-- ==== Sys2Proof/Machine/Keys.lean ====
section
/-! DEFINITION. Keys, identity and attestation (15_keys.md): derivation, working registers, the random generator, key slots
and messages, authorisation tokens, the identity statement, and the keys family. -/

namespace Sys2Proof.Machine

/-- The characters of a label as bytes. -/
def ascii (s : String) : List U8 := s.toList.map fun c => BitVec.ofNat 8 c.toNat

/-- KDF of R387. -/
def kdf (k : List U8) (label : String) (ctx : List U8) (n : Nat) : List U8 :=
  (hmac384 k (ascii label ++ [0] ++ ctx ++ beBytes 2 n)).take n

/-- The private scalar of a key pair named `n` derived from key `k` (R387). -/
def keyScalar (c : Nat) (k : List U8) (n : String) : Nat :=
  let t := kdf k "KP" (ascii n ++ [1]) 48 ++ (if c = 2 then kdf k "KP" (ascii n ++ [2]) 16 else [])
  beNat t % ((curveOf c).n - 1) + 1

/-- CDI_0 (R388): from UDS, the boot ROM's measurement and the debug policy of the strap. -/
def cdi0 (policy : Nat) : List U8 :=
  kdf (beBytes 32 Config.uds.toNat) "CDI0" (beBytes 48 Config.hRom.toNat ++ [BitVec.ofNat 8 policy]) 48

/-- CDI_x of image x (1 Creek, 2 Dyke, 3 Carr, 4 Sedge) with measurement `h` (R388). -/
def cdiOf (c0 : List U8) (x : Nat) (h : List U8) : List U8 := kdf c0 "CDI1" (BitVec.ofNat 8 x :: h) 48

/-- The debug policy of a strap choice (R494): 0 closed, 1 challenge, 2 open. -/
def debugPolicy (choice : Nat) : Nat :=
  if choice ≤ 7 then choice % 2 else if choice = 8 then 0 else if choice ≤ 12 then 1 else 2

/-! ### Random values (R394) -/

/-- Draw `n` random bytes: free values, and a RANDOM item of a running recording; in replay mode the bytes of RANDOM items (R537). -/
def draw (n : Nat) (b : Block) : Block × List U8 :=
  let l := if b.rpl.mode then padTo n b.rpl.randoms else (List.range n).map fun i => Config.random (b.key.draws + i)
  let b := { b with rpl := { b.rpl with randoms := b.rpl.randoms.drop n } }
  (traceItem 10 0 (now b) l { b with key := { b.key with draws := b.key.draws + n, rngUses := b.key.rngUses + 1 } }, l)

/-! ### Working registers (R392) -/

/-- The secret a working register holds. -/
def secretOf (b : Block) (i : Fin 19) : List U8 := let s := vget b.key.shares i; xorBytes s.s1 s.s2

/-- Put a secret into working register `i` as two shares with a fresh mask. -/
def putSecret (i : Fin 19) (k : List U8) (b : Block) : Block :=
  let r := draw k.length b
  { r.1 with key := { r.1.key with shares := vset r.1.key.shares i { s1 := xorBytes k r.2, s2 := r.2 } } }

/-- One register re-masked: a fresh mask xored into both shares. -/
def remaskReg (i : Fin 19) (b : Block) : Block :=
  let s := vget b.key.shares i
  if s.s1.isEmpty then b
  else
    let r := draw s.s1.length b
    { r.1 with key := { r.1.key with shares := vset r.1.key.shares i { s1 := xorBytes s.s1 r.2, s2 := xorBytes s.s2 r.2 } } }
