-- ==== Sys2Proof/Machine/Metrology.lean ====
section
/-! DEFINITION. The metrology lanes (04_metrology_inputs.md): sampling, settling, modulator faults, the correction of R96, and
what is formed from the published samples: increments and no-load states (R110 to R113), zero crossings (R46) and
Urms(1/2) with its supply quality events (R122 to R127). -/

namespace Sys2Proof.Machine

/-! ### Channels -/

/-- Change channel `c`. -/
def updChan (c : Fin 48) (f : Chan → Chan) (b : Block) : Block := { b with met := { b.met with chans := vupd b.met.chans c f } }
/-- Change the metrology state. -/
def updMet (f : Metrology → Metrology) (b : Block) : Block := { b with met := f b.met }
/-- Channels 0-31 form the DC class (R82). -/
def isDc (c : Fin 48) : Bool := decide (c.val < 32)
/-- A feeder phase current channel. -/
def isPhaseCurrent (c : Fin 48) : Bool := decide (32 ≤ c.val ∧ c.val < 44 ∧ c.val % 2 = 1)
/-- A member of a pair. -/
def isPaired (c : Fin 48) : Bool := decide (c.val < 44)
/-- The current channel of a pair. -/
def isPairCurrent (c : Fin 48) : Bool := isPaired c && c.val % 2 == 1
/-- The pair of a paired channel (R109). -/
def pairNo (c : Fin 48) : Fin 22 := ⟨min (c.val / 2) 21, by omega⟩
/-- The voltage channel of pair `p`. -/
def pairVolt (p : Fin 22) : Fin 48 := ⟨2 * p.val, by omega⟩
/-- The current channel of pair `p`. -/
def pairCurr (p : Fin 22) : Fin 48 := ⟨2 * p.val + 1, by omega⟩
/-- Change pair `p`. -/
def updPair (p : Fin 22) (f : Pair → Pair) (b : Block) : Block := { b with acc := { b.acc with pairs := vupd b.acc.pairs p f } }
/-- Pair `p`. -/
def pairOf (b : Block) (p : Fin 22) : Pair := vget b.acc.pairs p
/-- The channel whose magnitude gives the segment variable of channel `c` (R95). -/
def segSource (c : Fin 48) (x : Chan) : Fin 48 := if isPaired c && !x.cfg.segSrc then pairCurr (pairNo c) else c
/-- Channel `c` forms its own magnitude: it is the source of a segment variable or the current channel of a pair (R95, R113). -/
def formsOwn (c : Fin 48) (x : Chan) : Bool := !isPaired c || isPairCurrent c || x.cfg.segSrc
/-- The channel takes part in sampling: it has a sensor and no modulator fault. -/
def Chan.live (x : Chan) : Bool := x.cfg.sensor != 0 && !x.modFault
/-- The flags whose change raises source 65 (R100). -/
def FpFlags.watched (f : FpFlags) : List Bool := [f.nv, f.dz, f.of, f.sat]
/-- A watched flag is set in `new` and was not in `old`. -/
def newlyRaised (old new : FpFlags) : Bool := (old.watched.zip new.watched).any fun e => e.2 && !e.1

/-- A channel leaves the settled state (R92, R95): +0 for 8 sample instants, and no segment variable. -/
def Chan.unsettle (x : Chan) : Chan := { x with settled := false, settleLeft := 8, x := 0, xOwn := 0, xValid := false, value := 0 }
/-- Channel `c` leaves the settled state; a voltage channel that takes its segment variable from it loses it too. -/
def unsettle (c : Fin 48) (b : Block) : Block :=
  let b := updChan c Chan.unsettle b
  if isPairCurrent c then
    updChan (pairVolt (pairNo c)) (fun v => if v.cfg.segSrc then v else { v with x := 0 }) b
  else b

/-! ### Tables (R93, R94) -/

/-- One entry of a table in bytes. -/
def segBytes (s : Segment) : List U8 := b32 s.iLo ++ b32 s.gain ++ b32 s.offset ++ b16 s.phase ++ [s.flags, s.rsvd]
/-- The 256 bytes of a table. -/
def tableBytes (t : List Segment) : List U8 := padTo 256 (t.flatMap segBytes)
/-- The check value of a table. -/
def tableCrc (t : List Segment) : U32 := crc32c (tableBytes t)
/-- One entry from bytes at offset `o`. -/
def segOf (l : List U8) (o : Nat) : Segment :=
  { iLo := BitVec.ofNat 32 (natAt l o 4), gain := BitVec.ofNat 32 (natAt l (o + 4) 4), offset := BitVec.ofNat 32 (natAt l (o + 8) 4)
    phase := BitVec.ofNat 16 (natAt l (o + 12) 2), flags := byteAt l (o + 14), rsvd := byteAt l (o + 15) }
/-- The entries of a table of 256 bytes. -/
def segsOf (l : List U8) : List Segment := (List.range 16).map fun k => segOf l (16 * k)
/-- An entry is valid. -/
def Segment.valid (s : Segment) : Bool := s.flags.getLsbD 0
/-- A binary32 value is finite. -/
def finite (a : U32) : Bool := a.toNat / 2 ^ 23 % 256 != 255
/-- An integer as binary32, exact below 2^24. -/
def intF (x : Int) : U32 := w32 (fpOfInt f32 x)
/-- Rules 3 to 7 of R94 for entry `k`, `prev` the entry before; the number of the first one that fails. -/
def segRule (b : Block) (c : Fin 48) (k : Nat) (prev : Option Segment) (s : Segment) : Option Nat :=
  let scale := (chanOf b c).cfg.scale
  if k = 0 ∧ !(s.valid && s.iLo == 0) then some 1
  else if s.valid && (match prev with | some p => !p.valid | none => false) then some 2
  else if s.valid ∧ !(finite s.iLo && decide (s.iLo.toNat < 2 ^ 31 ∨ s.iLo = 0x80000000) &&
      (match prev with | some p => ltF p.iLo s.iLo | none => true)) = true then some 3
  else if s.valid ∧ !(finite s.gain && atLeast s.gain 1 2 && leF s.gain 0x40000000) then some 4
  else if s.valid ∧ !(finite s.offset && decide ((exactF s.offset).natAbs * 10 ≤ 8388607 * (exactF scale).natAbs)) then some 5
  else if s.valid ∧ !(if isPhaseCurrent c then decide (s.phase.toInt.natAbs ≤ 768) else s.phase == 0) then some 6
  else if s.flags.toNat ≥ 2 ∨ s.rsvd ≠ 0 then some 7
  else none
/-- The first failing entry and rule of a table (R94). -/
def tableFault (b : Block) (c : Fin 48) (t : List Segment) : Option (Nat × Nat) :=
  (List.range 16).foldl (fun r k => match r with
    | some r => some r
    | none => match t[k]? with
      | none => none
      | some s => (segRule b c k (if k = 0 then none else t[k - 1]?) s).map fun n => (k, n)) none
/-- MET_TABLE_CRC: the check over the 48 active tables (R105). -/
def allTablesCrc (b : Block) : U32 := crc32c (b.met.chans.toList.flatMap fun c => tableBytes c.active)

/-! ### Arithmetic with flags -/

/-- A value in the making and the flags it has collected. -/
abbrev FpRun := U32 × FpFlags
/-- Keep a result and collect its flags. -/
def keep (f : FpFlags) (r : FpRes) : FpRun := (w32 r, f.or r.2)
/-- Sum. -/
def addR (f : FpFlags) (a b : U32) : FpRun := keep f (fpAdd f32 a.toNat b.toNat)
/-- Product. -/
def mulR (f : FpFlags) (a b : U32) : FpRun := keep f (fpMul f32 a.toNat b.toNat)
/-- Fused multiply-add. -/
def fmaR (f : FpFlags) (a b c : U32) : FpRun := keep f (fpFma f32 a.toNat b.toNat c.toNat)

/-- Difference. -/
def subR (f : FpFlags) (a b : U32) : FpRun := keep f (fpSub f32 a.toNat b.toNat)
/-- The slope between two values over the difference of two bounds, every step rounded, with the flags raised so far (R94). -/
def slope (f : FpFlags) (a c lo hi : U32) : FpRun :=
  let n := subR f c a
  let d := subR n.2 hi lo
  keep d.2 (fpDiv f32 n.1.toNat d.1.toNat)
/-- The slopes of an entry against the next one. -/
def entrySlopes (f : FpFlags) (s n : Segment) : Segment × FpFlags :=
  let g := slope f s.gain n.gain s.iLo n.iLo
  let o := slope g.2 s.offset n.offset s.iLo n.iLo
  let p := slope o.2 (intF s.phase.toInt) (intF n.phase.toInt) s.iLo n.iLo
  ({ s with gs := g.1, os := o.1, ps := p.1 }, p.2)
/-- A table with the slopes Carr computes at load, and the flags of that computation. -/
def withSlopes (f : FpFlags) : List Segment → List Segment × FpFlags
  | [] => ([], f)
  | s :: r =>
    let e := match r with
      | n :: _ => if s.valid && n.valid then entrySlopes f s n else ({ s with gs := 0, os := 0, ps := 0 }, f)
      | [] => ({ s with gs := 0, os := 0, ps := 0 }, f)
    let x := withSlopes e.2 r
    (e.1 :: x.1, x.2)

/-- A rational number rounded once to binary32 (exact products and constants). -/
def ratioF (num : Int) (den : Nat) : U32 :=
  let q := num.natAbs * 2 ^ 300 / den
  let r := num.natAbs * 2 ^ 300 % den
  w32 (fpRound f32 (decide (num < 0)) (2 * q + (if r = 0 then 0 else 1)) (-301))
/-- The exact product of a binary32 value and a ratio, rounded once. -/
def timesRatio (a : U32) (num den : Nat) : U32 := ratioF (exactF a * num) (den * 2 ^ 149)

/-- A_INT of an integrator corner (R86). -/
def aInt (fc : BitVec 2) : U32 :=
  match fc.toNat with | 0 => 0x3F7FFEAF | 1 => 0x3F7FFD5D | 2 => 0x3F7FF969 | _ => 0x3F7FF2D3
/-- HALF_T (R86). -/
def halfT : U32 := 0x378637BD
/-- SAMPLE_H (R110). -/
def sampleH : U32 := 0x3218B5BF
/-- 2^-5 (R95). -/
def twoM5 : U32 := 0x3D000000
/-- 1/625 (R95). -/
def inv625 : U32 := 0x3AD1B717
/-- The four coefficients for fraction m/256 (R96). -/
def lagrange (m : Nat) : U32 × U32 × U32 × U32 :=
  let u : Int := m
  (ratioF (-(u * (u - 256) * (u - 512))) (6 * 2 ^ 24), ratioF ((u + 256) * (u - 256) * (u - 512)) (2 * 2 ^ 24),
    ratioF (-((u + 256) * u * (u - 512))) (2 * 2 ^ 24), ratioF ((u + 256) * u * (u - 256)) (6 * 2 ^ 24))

****************************************

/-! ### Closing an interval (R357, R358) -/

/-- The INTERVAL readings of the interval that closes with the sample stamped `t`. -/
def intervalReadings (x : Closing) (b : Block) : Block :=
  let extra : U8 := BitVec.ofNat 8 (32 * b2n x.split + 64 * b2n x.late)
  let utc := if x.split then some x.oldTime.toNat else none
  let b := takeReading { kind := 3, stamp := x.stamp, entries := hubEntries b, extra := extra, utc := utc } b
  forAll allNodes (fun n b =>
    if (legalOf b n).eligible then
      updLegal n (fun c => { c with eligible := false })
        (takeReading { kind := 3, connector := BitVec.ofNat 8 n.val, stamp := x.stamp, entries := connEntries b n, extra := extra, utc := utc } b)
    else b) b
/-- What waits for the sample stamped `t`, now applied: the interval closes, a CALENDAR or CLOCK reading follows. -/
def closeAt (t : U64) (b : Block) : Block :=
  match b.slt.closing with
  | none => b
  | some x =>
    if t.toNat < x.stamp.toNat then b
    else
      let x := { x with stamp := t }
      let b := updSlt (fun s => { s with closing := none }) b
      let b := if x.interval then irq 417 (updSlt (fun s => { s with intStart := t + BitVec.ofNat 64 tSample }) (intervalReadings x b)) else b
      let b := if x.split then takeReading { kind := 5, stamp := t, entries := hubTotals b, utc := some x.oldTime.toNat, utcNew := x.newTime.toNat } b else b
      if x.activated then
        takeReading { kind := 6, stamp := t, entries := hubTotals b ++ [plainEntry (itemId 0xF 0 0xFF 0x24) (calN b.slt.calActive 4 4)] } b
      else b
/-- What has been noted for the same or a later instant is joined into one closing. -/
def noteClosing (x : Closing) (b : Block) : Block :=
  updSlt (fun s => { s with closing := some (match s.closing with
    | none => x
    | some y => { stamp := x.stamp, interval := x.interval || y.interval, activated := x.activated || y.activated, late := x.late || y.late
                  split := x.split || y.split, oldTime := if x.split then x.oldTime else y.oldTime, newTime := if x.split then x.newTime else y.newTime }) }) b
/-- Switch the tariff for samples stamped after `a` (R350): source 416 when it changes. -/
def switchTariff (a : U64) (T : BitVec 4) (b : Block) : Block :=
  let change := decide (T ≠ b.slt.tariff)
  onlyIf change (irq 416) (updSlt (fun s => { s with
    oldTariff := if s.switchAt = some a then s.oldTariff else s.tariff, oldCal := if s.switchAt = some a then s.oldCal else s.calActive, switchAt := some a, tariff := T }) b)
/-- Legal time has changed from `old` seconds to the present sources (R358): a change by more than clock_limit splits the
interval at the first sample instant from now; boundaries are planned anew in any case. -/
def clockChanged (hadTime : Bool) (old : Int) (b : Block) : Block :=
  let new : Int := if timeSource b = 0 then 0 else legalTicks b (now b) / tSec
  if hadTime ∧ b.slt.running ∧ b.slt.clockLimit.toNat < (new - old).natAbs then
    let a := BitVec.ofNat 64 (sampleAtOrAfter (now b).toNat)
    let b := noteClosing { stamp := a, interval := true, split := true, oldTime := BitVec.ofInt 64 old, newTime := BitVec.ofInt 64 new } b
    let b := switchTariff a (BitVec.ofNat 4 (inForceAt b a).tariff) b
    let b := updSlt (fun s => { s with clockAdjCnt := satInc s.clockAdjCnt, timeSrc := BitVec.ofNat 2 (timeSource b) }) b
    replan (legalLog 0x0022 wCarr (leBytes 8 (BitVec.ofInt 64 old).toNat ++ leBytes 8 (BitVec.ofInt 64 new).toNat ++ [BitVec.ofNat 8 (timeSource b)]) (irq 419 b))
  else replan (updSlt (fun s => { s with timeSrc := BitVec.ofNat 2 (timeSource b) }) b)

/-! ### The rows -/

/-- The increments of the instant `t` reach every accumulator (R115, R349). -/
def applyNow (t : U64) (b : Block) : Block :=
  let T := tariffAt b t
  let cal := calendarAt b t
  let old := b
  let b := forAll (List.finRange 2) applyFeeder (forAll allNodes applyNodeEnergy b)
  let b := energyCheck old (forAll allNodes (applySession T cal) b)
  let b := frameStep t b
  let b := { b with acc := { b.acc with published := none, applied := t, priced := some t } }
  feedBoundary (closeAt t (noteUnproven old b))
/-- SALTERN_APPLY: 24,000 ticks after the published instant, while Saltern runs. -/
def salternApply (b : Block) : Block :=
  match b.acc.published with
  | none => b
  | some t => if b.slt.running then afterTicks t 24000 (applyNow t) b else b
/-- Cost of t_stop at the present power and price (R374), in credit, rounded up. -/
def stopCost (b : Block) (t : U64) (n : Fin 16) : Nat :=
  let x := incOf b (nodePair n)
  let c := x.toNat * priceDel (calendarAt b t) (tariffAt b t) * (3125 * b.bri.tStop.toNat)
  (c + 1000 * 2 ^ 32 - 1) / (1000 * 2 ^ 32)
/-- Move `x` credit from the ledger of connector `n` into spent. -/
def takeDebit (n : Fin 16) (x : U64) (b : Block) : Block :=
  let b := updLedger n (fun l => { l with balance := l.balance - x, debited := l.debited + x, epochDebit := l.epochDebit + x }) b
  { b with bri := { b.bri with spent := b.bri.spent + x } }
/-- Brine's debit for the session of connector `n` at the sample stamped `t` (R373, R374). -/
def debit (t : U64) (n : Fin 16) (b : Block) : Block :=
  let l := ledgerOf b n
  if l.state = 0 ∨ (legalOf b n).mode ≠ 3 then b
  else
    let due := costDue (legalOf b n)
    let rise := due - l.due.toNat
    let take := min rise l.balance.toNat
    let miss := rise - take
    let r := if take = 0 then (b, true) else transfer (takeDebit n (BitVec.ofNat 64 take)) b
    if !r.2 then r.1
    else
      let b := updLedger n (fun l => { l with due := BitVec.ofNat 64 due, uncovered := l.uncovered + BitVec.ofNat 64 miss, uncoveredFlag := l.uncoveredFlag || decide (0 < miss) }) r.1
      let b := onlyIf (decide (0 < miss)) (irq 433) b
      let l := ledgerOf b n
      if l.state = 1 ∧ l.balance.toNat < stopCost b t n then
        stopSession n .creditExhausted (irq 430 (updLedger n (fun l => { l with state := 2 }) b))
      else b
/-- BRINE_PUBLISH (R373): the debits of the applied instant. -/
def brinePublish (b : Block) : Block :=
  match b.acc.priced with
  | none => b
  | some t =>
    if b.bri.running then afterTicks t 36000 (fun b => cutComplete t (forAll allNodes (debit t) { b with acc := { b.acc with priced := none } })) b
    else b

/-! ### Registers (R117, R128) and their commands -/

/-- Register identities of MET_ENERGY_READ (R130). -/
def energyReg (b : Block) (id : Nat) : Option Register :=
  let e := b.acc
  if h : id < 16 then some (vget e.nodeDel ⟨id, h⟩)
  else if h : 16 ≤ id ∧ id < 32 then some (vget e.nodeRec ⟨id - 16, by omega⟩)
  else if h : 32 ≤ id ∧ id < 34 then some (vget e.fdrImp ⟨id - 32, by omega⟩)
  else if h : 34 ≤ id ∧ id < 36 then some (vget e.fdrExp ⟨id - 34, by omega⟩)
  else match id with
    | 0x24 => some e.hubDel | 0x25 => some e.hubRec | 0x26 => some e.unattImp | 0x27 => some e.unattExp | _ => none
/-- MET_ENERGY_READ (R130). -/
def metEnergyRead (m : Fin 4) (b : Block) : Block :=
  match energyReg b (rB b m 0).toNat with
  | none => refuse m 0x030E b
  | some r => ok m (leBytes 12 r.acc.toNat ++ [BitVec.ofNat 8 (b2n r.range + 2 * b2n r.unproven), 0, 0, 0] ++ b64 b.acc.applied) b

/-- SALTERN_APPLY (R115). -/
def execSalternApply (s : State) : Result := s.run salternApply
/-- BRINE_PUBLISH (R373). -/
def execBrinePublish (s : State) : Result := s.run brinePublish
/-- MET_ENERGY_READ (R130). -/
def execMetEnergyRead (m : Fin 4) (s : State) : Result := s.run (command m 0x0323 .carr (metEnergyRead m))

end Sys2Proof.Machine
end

****************************************

- _Required action_
Taking the entries above, restate exactly those lines that fall between the line with "forAll allNodes (fun n b =>" and the line with "updLegal n (fun", keeping both of those lines too.

- _Solution_
  forAll allNodes (fun n b =>
    if (legalOf b n).eligible then
      updLegal n (fun c => { c with eligible := false })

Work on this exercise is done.